Real Studio Training Question

I’ve been giving some thought about sponsoring a monthly Real Studio webinar (I hate that name, by the way).  Either making it part of the Subscription Video Series I have available on the BKeeney Website or just limiting it to the first 20 or 30 people who show up on any given day.

If you were interested in that sort of thing, would you prefer:

  1. That we  (BKeeney Software) set the topic a week or so in advance and post it
  2. Allow the potential audience to submit questions beforehand and we pick the ones we want to cover
  3. Do an ad-hoc question and answer session the day of the seminar
  4. Combination of 1, 2, 3
  5. Something completely different

From my standpoint, #1 is the easiest for me.  #2 isn’t so bad and #3 has disaster written all over it due to the randomness involved.  I could see some wise-guy showing up and asking me to code something and then criticize me for a) being slow or b) doing it in a way they wouldn’t (meaning they knew how to code it to begin with).

I could see recording them and serving them up for later playback.  I could also see using these as opportunities to explore some of the 3rd party controls and libraries out there and inviting their developers on to talk about them.  Regardless, I think this is an area that could use some exploration.

So before I go down the proverbial rabbit hole on this, what say you?  What am I not thinking about?


3 thoughts on “Real Studio Training Question

  1. I can only speak for myself but I wouldn’t pay for #3. I would only pay for #2 if I knew the questions beforehand and they were relevant to me. I might pay for #1 but it would have to be WE related because that’s what I’m focusing my time on right now.

    The fact that has sketchy documentation lends itself to this kind of training but in my experience (other than Matt’s book) the 3rd party books and such are very basic. I’d want to know that I was getting something new if I’m shelling out money.

  2. I would go with #1. Maybe if you announce it a week before, people will certainly comment on it and you may get some input for actual program.
    Having this webinars could lead into people interested in a subscription. Especially if you limit live and recorded video to subscribers.

    By the way you will always be criticized for being to fast, doing it the wrong way or not explaining something. I know that, because I do trainings.
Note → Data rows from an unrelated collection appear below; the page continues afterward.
/-- R152, R153: the thirteen values right-justified and joined with commas; nothing else changes. That the fill is spaces on the left and
that a longer value is not cut is PRESUMED (log 20): the spec fixes it as its own choice from general knowledge (D21). -/
def Obligations.RenderJoinsJustifiedFields : Prop :=
  ∀ (r : SettingsFlags) (w : Nat) (s : State),
    exec (.render r w) s = .next
      { s with
        rendered :=
          List.intercalate [',']
            ([r.mode, r.deg, r.mph, r.knot, r.ftMin, r.kmh, r.mS, r.max, r.min, r.avg, r.twoThird, r.cmmCfm, r.hold].map
              fun v => List.replicate (max 0 (w - v.length)) ' ' ++ v) }

/-- R155: the length law, and its closed form for widths of 6 and more. It rests on a longer value not being cut, which is PRESUMED (log 20). -/
def Obligations.RenderLengthLaw : Prop :=
  ∀ (r : SettingsFlags) (w : Nat) (s : State), ∃ t, exec (.render r w) s = .next t ∧
    t.rendered.length = 12 + ([r.mode, r.deg, r.mph, r.knot, r.ftMin, r.kmh, r.mS, r.max, r.min, r.avg, r.twoThird, r.cmmCfm,
      r.hold].map fun v => max w v.length).sum ∧
    (r.inSets = true → 6 ≤ w → t.rendered.length = 13 * w + 12)

/-- The host functions of a reading are handed one of the 2176 records, never a malformed one (R154, R117). -/
def Obligations.ReadingsGiveWellFormedHostFunctions : Prop :=
  ∀ (o : Outputs) (w : Nat), o.Sound → o.ok = true →
    ∃ r : SettingsFlags, r.reachable = true ∧
      decode { iface := .primaryUnit, bytes := settingsBytes o.settings } = .ok (.primaryUnit r) ∧
      decode { iface := .secondaryUnit, bytes := settingsBytes o.settings } = .ok (.secondaryUnit r) ∧
      decode { iface := .render w, bytes := settingsBytes o.settings } = .ok (.render r w)

/-! ### The output register and the transport -/

/-- R196: with `OUT_REG = 1` a rising edge with `rst = 0` latches the combinational outputs and changes nothing else; with `rst = 1` the
three flags go to 0, the data being unspecified. -/
def Obligations.ClockEdgeLatchesOrResets : Prop :=
  ∀ (s : State) (rest : List Action), s.outRegPresent = true →
    (s.pending = .clockEdge false :: rest → step s = .next { s with pending := rest, rst := false, outReg := s.out }) ∧
    (s.pending = .clockEdge true :: rest → ∃ t, step s = .next t ∧
      t.outReg.ok = false ∧ t.outReg.errBadLength = false ∧ t.outReg.endOfStream = false ∧
      t = { s with pending := rest, rst := true, outReg := t.outReg, freeDraws := t.freeDraws })

/-- R196, R7: with `OUT_REG = 0` the outputs the caller sees after `DECODE_FRAME` are those of R130 for its event; with `OUT_REG = 1` they
stay what they were, and are those of R130 for the event once a rising edge with `rst = 0` has come (whatever they were before it). -/
def Obligations.OutputsAppearAtOnceOrAtTheNextEdge : Prop :=
  ∀ (ev : RxEvent) (s : State), ∃ t, exec (.decodeFrame ev) s = .next t ∧
    (s.outRegPresent = false → t.visibleOutputs.outcome = some (outcomeOf ev)) ∧
    (s.outRegPresent = true → t.visibleOutputs = s.visibleOutputs ∧
      ∀ rest, ∃ u, step { t with pending := .clockEdge false :: rest } = .next u ∧ u.visibleOutputs.outcome = some (outcomeOf ev))

/-- `OUT_REG` is a parameter (R7): no step changes it. With `OUT_REG = 0` there is no clock, no reset input and no register (R195): that the
caller's action of a clock edge then changes nothing is the model's choice (log 12). -/
def Obligations.OutRegIsAParameter : Prop :=
  (∀ s t : State, step s = .next t → t.outRegPresent = s.outRegPresent) ∧
  (∀ (s : State) (rest : List Action) (rst : Bool), s.outRegPresent = false → s.pending = .clockEdge rst :: rest →
    step s = .next { s with pending := rest })

/-- `SEND` hands `tx_data` to the transport and `RECV` takes the environment's next answer, a timeout where none is left (R176, R208; the
list of answers and its end are the model's, log 16 and log 17). -/
def Obligations.TransportCallsAreRecorded : Prop :=
  ∀ (s : State) (rest : List Action),
    (s.pending = .send :: rest → step s = .next { s with pending := rest, history := s.history ++ [.send s.txData] }) ∧
    (∀ ev evs, s.pending = .recv :: rest → s.answers = ev :: evs → step s = .next { s with
      pending := rest, received := ev :: s.received, answers := evs, history := s.history ++ [.receive Config.rxTimeoutMs ev] }) ∧
    (s.pending = .recv :: rest → s.answers = [] → step s = .next { s with
      pending := rest, received := .timeout :: s.received, history := s.history ++ [.receive Config.rxTimeoutMs .timeout] })

/-- The transport sees the caller's calls in the caller's order (R44 (c)): a step only appends to the history, at most one interaction, and
a send, a receive or an evaluation of a received event only by the action that makes it. -/
def Obligations.TransportSeesProgramOrder : Prop :=
  ∀ s t : State, step s = .next t → ∃ calls : List Interaction, t.history = s.history ++ calls ∧ calls.length ≤ 1 ∧
    (∀ frame, .send frame ∈ calls → ∃ rest, s.pending = .send :: rest) ∧
    (∀ ms answer, .receive ms answer ∈ calls → ∃ rest, s.pending = .recv :: rest) ∧
    (∀ n ev, .evaluate n ev ∈ calls →
      ∃ back rest, s.pending = .decodeReceived back :: rest ∧ s.received[back]? = some ev ∧ n = s.receiveNumber back)

/-- A receive never breaks the caller's duties R200, R205 and R208, in a stream or out of it and whatever is owed (a caller may receive
ahead), as long as the caller has something to do after it, or no stream is running and no event of one is owed. That any receive closes an
outstanding command, and the caller's policy on a `BadLength` (any), are the model's (log 28). -/
def Obligations.ReceivingKeepsTheDuties : Prop :=
  ∀ (s t : State) (rest : List Action) (abort : Bool), s.DutiesKept abort →
    (rest = [] → ∃ p, s.callerPhase = some p ∧ p.settled = true) →
    s.pending = .recv :: rest → step s = .next t → t.DutiesKept abort

/-- R208: "pass every event of a stream, in order, one evaluation each", and the liberty "to decode or not, after `READ_CURRENT`". The event
a stream owes next is one the caller holds, and its evaluation, however late and however many were received ahead, pays for it and breaks
nothing. An evaluation of an event of a stream that has been evaluated, during the stream or after it, or before an older event of its stream
breaks the duties. An evaluation of an event of no stream pays for nothing and breaks nothing, at any time, in a stream too. That
`DECODE_FRAME` invoked on an operand written out is of no receive event, and that the timeout which ends a stream is one of its events, is
DEDUCED (log 28). -/
def Obligations.EveryStreamEventIsPassedOnce : Prop :=
  ∀ (s : State) (p : CallerPhase), s.callerPhase = some p →
    (∀ st ∈ p.streams, ∀ n later, s.Inv → st.owed = n :: later → ∃ back ev, s.received[back]? = some ev ∧ s.receiveNumber back = n ∧
      ∀ rest, ∃ t, step { s with pending := .decodeReceived back :: rest } = .next t ∧
        t.callerPhase = some { p with streams := p.streams.map (·.afterEvaluate n ev) } ∧
        st.afterEvaluate n ev = { st with
          owed := later, passed := st.passed ++ [n], lastWasBad := decide (outcomeOf ev = .error .badLength) }) ∧
    (∀ (t : State) (back : Nat) (rest : List Action) (abort : Bool), s.pending = .decodeReceived back :: rest → step s = .next t →
      (∃ st ∈ p.streams, s.receiveNumber back ∈ st.passed ∨ s.receiveNumber back ∈ st.owed.tail) → ¬t.DutiesKept abort) ∧
    (∀ (t : State) (back : Nat) (rest : List Action), s.pending = .decodeReceived back :: rest → step s = .next t →
      (∀ st ∈ p.streams, s.receiveNumber back ∉ st.events) → t.callerPhase = some p) ∧
    (∀ (t : State) (ev : RxEvent) (rest : List Action), s.pending = .invoke (requestOfEvent ev) :: rest → step s = .next t →
      t.callerPhase = some p)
    PS: Giving away something like 5 free tickets for each show by a first come first serve basis would be a good thing to attract new subscribers. (of course limit it to one free ticket per email address or so)

  3. I agree with Christian. If the topic is posted a week+ in advance, it gives people with busy schedules the opportunity to evaluate if that topic is something want to see or if other work gets the priority. For my day job, I do that for all the webinars/webcasts/etc that go on.

    And always you cant please everyone so there will be one yahoo that will complain about something.